/-! ## The decimal literal -/

/-- The bytes of a decimal literal after its sign: integer digits and, where there is a point, what
follows it. -/
def decimalBody (ip : Token) (frac : Option Token) : Token :=
  match frac with
  | none => ip
  | some fp => ip ++ Config.pointByte :: fp

theorem decimalBody_cons (b : Byte) (ip : Token) (frac : Option Token) :
    decimalBody (b :: ip) frac = b :: decimalBody ip frac := by
  cases frac <;> rfl

/-- The two forms of a decimal literal, without and with a point (R72). -/
theorem eq_append_decimalBody_iff (t sign ip fp : Token) :
    (∃ frac : Option Token, frac.getD [] = fp ∧ frac ≠ some [] ∧ t = sign ++ decimalBody ip frac) ↔
      (fp = [] ∧ t = sign ++ ip) ∨ (fp ≠ [] ∧ t = sign ++ ip ++ 0x2E#8 :: fp) := by
  rw [Option.exists, List.append_assoc]
  simp [decimalBody, Config.pointByte, eq_comm (a := [])]

/-- After the point the loop of R178 reads digits alone. -/
theorem decLoop_after_point (t : Token) (m nint nfrac : Nat) : decLoop m nint nfrac true t
    = (decDigits m t).map fun m' => (m', nint, nfrac + t.length, true) := by
  induction t generalizing m nfrac with
  | nil => rfl
  | cons b r ih =>
    rw [decDigits_cons, decLoop]
    cases hb : decval b with
    | none => simp
    | some d =>
      simp only [if_true, ih, Option.bind_some, List.length_cons, Nat.add_assoc, Nat.add_comm 1]

theorem decLoop_digit {b : Byte} {d : Nat} (hb : decval b = some d) (m nint : Nat) (r : Token) :
    decLoop m nint 0 false (b :: r) = decLoop (m * 10 + d) (nint + 1) 0 false r := by
  simp [decLoop, hb]

theorem decLoop_point (m nint : Nat) (r : Token) :
    decLoop m nint 0 false (Config.pointByte :: r) = decLoop m nint 0 true r := by
  simp [decLoop, decval_sign]

/-- The loop of R178 counts the digits of the two parts and reads them as one run. -/
theorem decLoop_decimalBody {ip : Token} {frac : Option Token} {m m' : Nat} (nint : Nat)
    (h : decDigits m (ip ++ frac.getD []) = some m') : decLoop m nint 0 false (decimalBody ip frac)
      = some (m', nint + ip.length, (frac.getD []).length, frac.isSome) := by
  induction ip generalizing m nint with
  | nil =>
    cases frac with
    | none => simpa [decimalBody, decLoop, decDigits] using h
    | some fp =>
      have digits : decDigits m fp = some m' := h
      simp [decimalBody, decLoop_point, decLoop_after_point, digits]
  | cons b ip ih =>
    rw [List.cons_append, decDigits_cons] at h
    obtain ⟨d, hb, h⟩ := Option.bind_eq_some_iff.mp h
    rw [decimalBody_cons, decLoop_digit hb, ih _ h, List.length_cons, Nat.add_assoc, Nat.add_comm 1]

/-- The loop of R178 completes on nothing else. -/
theorem decLoop_eq_some {t : Token} {m nint : Nat} {q : Nat × Nat × Nat × Bool}
    (h : decLoop m nint 0 false t = some q) :
    ∃ ip frac m', t = decimalBody ip frac ∧ decDigits m (ip ++ frac.getD []) = some m' := by
  induction t generalizing m nint with
  | nil => exact ⟨[], none, m, rfl, rfl⟩
  | cons b r ih =>
    cases hb : decval b with
    | some d =>
      rw [decLoop_digit hb] at h
      obtain ⟨ip, frac, m', rfl, hm⟩ := ih h
      exact ⟨b :: ip, frac, m', (decimalBody_cons ..).symm, by
        rw [List.cons_append, decDigits_cons, hb]; exact hm⟩
    | none =>
      by_cases hpoint : b = Config.pointByte
      · rw [hpoint, decLoop_point, decLoop_after_point] at h
        obtain ⟨m', hm, -⟩ := Option.map_eq_some_iff.mp h
        exact ⟨[], some r, m', by rw [hpoint]; rfl, hm⟩
      · simp [decLoop, hb, hpoint] at h

/-- `parse_dec` of a run of digits with or without a point in it: both parts must hold a digit, and the
value must be in range. -/
theorem parseDec_decimalBody {t ip : Token} {frac : Option Token} {neg : Bool} {m : Nat}
    (hsign : takeSign t = (neg, decimalBody ip frac))
    (hm : decDigits 0 (ip ++ frac.getD []) = some m) : parseDec t =
      if ip = [] ∨ frac = some [] then none
      else (inRange (applySign neg m)).map fun v => ⟨v, (frac.getD []).length⟩ := by
  have noFraction : (frac.isSome = true ∧ (frac.getD []).length = 0) ↔ frac = some [] := by
    cases frac <;> simp
  simp only [parseDec, hsign, decLoop_decimalBody 0 hm, noFraction, Nat.zero_add,
    ite_or, List.length_eq_zero_iff (l := ip)]

/-- `parse_dec` accepts nothing else. -/
theorem parseDec_eq_some {t : Token} {r : DecimalResult} (h : parseDec t = some r) :
    ∃ neg ip frac m, takeSign t = (neg, decimalBody ip frac)
      ∧ decDigits 0 (ip ++ frac.getD []) = some m := by
  cases hloop : decLoop 0 0 0 false (takeSign t).2 with
  | none => simp [parseDec, hloop] at h
  | some q =>
    obtain ⟨ip, frac, m, hbody, hm⟩ := decLoop_eq_some hloop
    exact ⟨(takeSign t).1, ip, frac, m, by rw [← hbody], hm⟩

/-- Settles O54, by the sign, the two runs of digits and the range. -/
theorem decimalLiteralGrammar : Obligations.DecimalLiteralGrammar := by
  intro t r
  constructor
  · intro h
    obtain ⟨neg, ip, frac, m, hsign, hm⟩ := parseDec_eq_some h
    rw [parseDec_decimalBody hsign hm] at h
    split at h
    · cases h
    · next hparts =>
      obtain ⟨v, hv, rfl⟩ := Option.map_eq_some_iff.mp h
      obtain ⟨hip, hfrac⟩ := not_or.mp hparts
      obtain ⟨sign, hs, ht, rfl⟩ := takeSign_eq hsign
      obtain ⟨hdigits, rfl⟩ := (decDigits_eq_some_iff _ m).mp hm
      exact ⟨sign, ip, frac.getD [], hs, hip,
        (eq_append_decimalBody_iff ..).mp ⟨frac, rfl, hfrac, ht⟩, hdigits, rfl,
        (inRange_applySign_eq_some_iff ..).mp hv⟩
  · rintro ⟨sign, ip, fp, hs, hip, ht, hdigits, hscale, hv⟩
    obtain ⟨frac, rfl, hfrac, rfl⟩ := (eq_append_decimalBody_iff ..).mpr ht
    have hm := (decDigits_eq_some_iff _ _).mpr ⟨hdigits, rfl⟩
    obtain ⟨b, ip, rfl⟩ := List.exists_cons_of_ne_nil hip
    have hsign := takeSign_append hs (hdigits b List.mem_cons_self) (decimalBody ip frac)
    rw [← decimalBody_cons] at hsign
    rw [parseDec_decimalBody hsign hm, if_neg (not_or.mpr ⟨hip, hfrac⟩),
      Option.map_eq_some_iff]
    exact ⟨r.sig, (inRange_applySign_eq_some_iff ..).mpr hv, by rw [← hscale]⟩

end Sys2Proof.Machine
end

section
/-! The output ports (30_encoding.md R78 to R81): every value an accepted update carries is in range of
its port, since a literal is in range and no longer than the line buffer. -/

namespace Sys2Proof.Machine

/-! ## The tokens of a line are no longer than the line -/

theorem foldl_splitStep_length_le (s : Token) {acc : List Token × Token} {n : Nat}
    (h : ∀ t ∈ acc.1 ++ [acc.2], t.length ≤ n) :
    ∀ t ∈ (s.foldl splitStep acc).1 ++ [(s.foldl splitStep acc).2], t.length ≤ n + s.length := by
  induction s generalizing acc n with
  | nil => exact h
  | cons b s ih =>
    rw [List.foldl_cons, List.length_cons, Nat.add_comm s.length, ← Nat.add_assoc]
    refine ih ?_
    simp only [List.forall_mem_append, List.forall_mem_singleton] at h
    obtain ⟨ended, cur⟩ := h
    have ended' : ∀ t ∈ acc.1, t.length ≤ n + 1 := fun t ht => (ended t ht).trans n.le_succ
    unfold splitStep
    split
    · simpa [or_imp, forall_and] using ⟨ended', cur.trans n.le_succ⟩
    · simpa [or_imp, forall_and] using ⟨ended', cur⟩

theorem length_le_of_mem_split {s t : Token} (h : t ∈ split s) : t.length ≤ s.length := by
  simpa using foldl_splitStep_length_le s (acc := ([], [])) (n := 0) (by simp) t h

theorem tokenAt_split_length_le (s : Token) (i : Nat) : (tokenAt (split s) i).length ≤ s.length := by
  unfold tokenAt
  by_cases h : i < (split s).length
  · rw [List.getD_eq_getElem _ _ h]
    exact length_le_of_mem_split (List.getElem_mem h)
  · rw [List.getD_eq_default _ _ (by omega)]
    exact Nat.zero_le _

theorem pairsOf_split_length_le {p : Params} {s : Token} {q : Token × Token}
    (h : q ∈ pairsOf p (split s)) : q.1.length ≤ s.length := by
  obtain ⟨i, -, rfl⟩ := List.mem_map.mp h
  exact tokenAt_split_length_le s _

theorem State.line_length_le (s : State) : s.line.length ≤ 255 := by
  rw [line_length]
  omega

/-! ## The values of an update are in range -/

theorem parseInt_fits {t : Token} {v : Int} (h : parseInt t = some v) :
    Config.intMin ≤ v ∧ v ≤ Config.intMax := by
  obtain ⟨-, -, -, -, -, -, -, range⟩ := (integerLiteralGrammar t v).mp h
  exact range

theorem parseDec_fits {t : Token} {d : DecimalResult} (ht : t.length ≤ 255)
    (h : parseDec t = some d) : d.fits = true := by
  obtain ⟨sign, ip, fp, -, -, hform, -, hscale, -, range⟩ := (decimalLiteralGrammar t d).mp h
  have hfp : fp.length ≤ t.length := by
    obtain ⟨rfl, -⟩ | ⟨-, rfl⟩ := hform
    · exact Nat.zero_le _
    · simp only [List.length_append, List.length_cons]
      omega
  simp only [DecimalResult.fits, Bool.and_eq_true, decide_eq_true_eq]
  exact ⟨range, by omega⟩

theorem Update.fits_iff (u : Update) : u.fits = true ↔
    (∀ v, u.pressure = some v → Config.intMin ≤ v ∧ v ≤ Config.intMax)
      ∧ (∀ d, u.temperature = some d → d.fits = true) ∧ (∀ d, u.humidity = some d → d.fits = true)
      ∧ ∀ d, u.co2 = some d → d.fits = true := by
  simp [Update.fits, Option.all_eq_true, and_assoc]

theorem Update.setPressure_fits {u : Update} {v : Int} (hu : u.fits = true)
    (hv : Config.intMin ≤ v ∧ v ≤ Config.intMax) : (u.setPressure v).fits = true := by
  rw [Update.fits_iff] at hu ⊢
  exact ⟨fun _ h => Option.some.inj h ▸ hv, hu.2⟩

theorem Update.setDec_fits {u : Update} {d : DecimalResult} (c : DecChannel) (hu : u.fits = true)
    (hd : d.fits = true) : (u.setDec c d).fits = true := by
  rw [Update.fits_iff] at hu ⊢
  obtain ⟨hp, ht, hh, hc⟩ := hu
  have new (e : DecimalResult) (h : some d = some e) : e.fits = true := Option.some.inj h ▸ hd
  cases c with
  | temperature => exact ⟨hp, new, hh, hc⟩
  | humidity => exact ⟨hp, ht, new, hc⟩
  | co2 => exact ⟨hp, ht, hh, new⟩

theorem fieldUpdate_fits {value unit : Token} {u u' : Update} (hv : value.length ≤ 255)
    (hu : u.fits = true) (h : fieldUpdate value unit u = some u') : u'.fits = true := by
  have decimal (c : DecChannel) (hc : (parseDec value).map (u.setDec c) = some u') :
      u'.fits = true := by
    obtain ⟨d, hd, rfl⟩ := Option.map_eq_some_iff.mp hc
    exact Update.setDec_fits c hu (parseDec_fits hv hd)
  unfold fieldUpdate at h
  split at h
  · obtain ⟨v, hp, rfl⟩ := Option.map_eq_some_iff.mp h
    exact Update.setPressure_fits hu (parseInt_fits hp)
  iterate 3 (split at h; · exact decimal _ h)
  exact Option.some.inj h ▸ hu

theorem decodePairs_fits {ps : List (Token × Token)} {u u' : Update}
    (hps : ∀ q ∈ ps, q.1.length ≤ 255) (hu : u.fits = true)
    (h : decodePairs u ps = .accept u') : u'.fits = true := by
  induction ps generalizing u with
  | nil =>
    cases h
    exact hu
  | cons q r ih =>
    obtain ⟨hq, hr⟩ := List.forall_mem_cons.mp hps
    simp only [decodePairs] at h
    split at h
    · cases h
    · next hf => exact ih hr (fieldUpdate_fits hq hu hf) h

/-- A line that `decode` accepts has the update of its pairs. -/
theorem decodeLine_eq_accept {p : Params} {cfg : Identity} {line : Token} {u : Update}
    (h : decodeLine p cfg line = .accept u) : decodeFields p (split line) = .accept u := by
  simp only [decodeLine] at h
  iterate 7 (split at h; · cases h)
  exact h

theorem lineEvent_fits {s : State} {u : Update} (h : s.lineEvent = some (.accept u)) :
    u.fits = true := by
  unfold State.lineEvent at h
  split at h
  · cases h
  · cases hd : decodeLine s.params s.identity s.line with
    | accept u' =>
      rw [hd] at h
      cases h
      exact decodePairs_fits (fun q hq => (pairsOf_split_length_le hq).trans s.line_length_le) rfl
        (decodeLine_eq_accept hd)
    | empty | reject => simp [hd, DecodeResult.event] at h

/-! ## The ports -/

theorem intPort_toInt {v : Int} (h : Config.intMin ≤ v ∧ v ≤ Config.intMax) (free : BitVec 32) :
    (intPort (some v) free).toInt = v := by
  obtain ⟨lo, hi⟩ := h
  unfold Config.intMin at lo
  unfold Config.intMax at hi
  exact BitVec.toInt_ofInt_eq_self (by decide) (by omega) (by omega)

theorem decimalPorts {d : DecimalResult} (h : d.fits = true) (freeSig : BitVec 32)
    (freeScale : BitVec 8) : (intPort (some d.sig) freeSig).toInt = d.sig
      ∧ (scalePort (some d.scale) freeScale).toNat = d.scale := by
  simp only [DecimalResult.fits, Bool.and_eq_true, decide_eq_true_eq] at h
  obtain ⟨range, scale⟩ := h
  exact ⟨intPort_toInt range freeSig, Nat.mod_eq_of_lt (by omega)⟩

/-- The bits of the present mask (R79). -/
theorem presentMask_bits (u : Update) : (presentMask u).getLsbD 0 = u.pressure.isSome
    ∧ (presentMask u).getLsbD 1 = u.temperature.isSome
    ∧ (presentMask u).getLsbD 2 = u.humidity.isSome
    ∧ (presentMask u).getLsbD 3 = u.co2.isSome := by
  unfold presentMask
  generalize u.pressure.isSome = p, u.temperature.isSome = t, u.humidity.isSome = h,
    u.co2.isSome = c
  revert p t h c
  decide

theorem presentMask_empty : presentMask {} = 0#4 := by decide

/-- A terminator that appends an event strobes it, and it is the event of the line. -/
theorem terminate_strobes {s t : State} {e : Event} (h : terminate s = .next t)
    (he : t.events = s.events ++ [e]) :
    s.lineEvent = some e ∧ t.out = driveEvent s.freeIx e := by
  obtain ⟨w, rfl⟩ := terminate_eq_next h
  have hline := (terminate_events h).symm.trans he
  have hw := (finishLine_events (s.setWork w)).symm.trans he
  simp only [setWork_events, setWork_work, List.append_cancel_left_eq,
    Option.toList_eq_singleton_iff] at hline hw
  exact ⟨hline, finishLine_strobes hw⟩

/-- Settles O31: a terminator drives the ports with its event, and each value fits its port. -/
theorem portsCarryTheEvent : Obligations.PortsCarryTheEvent := by
  intro s t i e hi h he
  have hterm : terminate s = .next t := by
    obtain rfl | rfl := hi <;> exact h
  obtain ⟨hline, hout⟩ := terminate_strobes hterm he
  rw [hout]
  refine ⟨rfl, ?_⟩
  cases e with
  | reject k => exact ⟨presentMask_empty, by cases k <;> rfl⟩
  | accept u =>
    obtain ⟨hp, ht, hh, hc⟩ := u.fits_iff.mp (lineEvent_fits hline)
    obtain ⟨bit0, bit1, bit2, bit3⟩ := presentMask_bits u
    refine ⟨rfl, bit0, bit1, bit2, bit3, fun v hv => ?_, fun d hd => ?_, fun d hd => ?_,
      fun d hd => ?_⟩
    · simpa [driveEvent, eventUpdate, hv] using intPort_toInt (hp v hv) _
    · simpa [driveEvent, eventUpdate, hd] using decimalPorts (ht d hd) _ _
    · simpa [driveEvent, eventUpdate, hd] using decimalPorts (hh d hd) _ _
    · simpa [driveEvent, eventUpdate, hd] using decimalPorts (hc d hd) _ _

end Sys2Proof.Machine
end

section
/-! The CRC of a byte and of a byte string (40_crc.md R101, R103, R105). One shift is the linear map
`crcShift` of the register with the message bit put into bit 15, so the bits that are to come, up to
sixteen of them, can be put into the register before the first shift. -/

namespace Sys2Proof.Machine

/-! ## One shift -/

/-- What a shift feeds back into the register (R100). -/
def crcFeedback (b : Bool) : Crc := if b then Config.crcPoly else 0#16

@[simp] theorem crcFeedback_false : crcFeedback false = 0#16 := rfl

theorem crcFeedback_xor (a b : Bool) :
    crcFeedback (xor a b) = crcFeedback a ^^^ crcFeedback b := by
  cases a <;> cases b <;> rfl

theorem crcBit_eq_shiftLeft_xor (c : Crc) (b : Bool) :
    crcBit c b = (c <<< 1) ^^^ crcFeedback (xor (c.getLsbD 15) b) := by
  rw [crcBit]
  cases xor (c.getLsbD 15) b
  · simp
  · rfl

# # # # # # #

> What is required:
The lines above, from the first through the one containing "have digits : decDigits", must be restated word for word, with nothing added.

> Completed task:
/-! ## The decimal literal -/

/-- The bytes of a decimal literal after its sign: integer digits and, where there is a point, what
follows it. -/
def decimalBody (ip : Token) (frac : Option Token) : Token :=
  match frac with
  | none => ip
  | some fp => ip ++ Config.pointByte :: fp

theorem decimalBody_cons (b : Byte) (ip : Token) (frac : Option Token) :
    decimalBody (b :: ip) frac = b :: decimalBody ip frac := by
  cases frac <;> rfl

/-- The two forms of a decimal literal, without and with a point (R72). -/
theorem eq_append_decimalBody_iff (t sign ip fp : Token) :
    (∃ frac : Option Token, frac.getD [] = fp ∧ frac ≠ some [] ∧ t = sign ++ decimalBody ip frac) ↔
      (fp = [] ∧ t = sign ++ ip) ∨ (fp ≠ [] ∧ t = sign ++ ip ++ 0x2E#8 :: fp) := by
  rw [Option.exists, List.append_assoc]
  simp [decimalBody, Config.pointByte, eq_comm (a := [])]

/-- After the point the loop of R178 reads digits alone. -/
theorem decLoop_after_point (t : Token) (m nint nfrac : Nat) : decLoop m nint nfrac true t
    = (decDigits m t).map fun m' => (m', nint, nfrac + t.length, true) := by
  induction t generalizing m nfrac with
  | nil => rfl
  | cons b r ih =>
    rw [decDigits_cons, decLoop]
    cases hb : decval b with
    | none => simp
    | some d =>
      simp only [if_true, ih, Option.bind_some, List.length_cons, Nat.add_assoc, Nat.add_comm 1]

theorem decLoop_digit {b : Byte} {d : Nat} (hb : decval b = some d) (m nint : Nat) (r : Token) :
    decLoop m nint 0 false (b :: r) = decLoop (m * 10 + d) (nint + 1) 0 false r := by
  simp [decLoop, hb]

theorem decLoop_point (m nint : Nat) (r : Token) :
    decLoop m nint 0 false (Config.pointByte :: r) = decLoop m nint 0 true r := by
  simp [decLoop, decval_sign]

/-- The loop of R178 counts the digits of the two parts and reads them as one run. -/
theorem decLoop_decimalBody {ip : Token} {frac : Option Token} {m m' : Nat} (nint : Nat)
    (h : decDigits m (ip ++ frac.getD []) = some m') : decLoop m nint 0 false (decimalBody ip frac)
      = some (m', nint + ip.length, (frac.getD []).length, frac.isSome) := by
  induction ip generalizing m nint with
  | nil =>
    cases frac with
    | none => simpa [decimalBody, decLoop, decDigits] using h
    | some fp =>
      have digits : decDigits m fp = some m' := h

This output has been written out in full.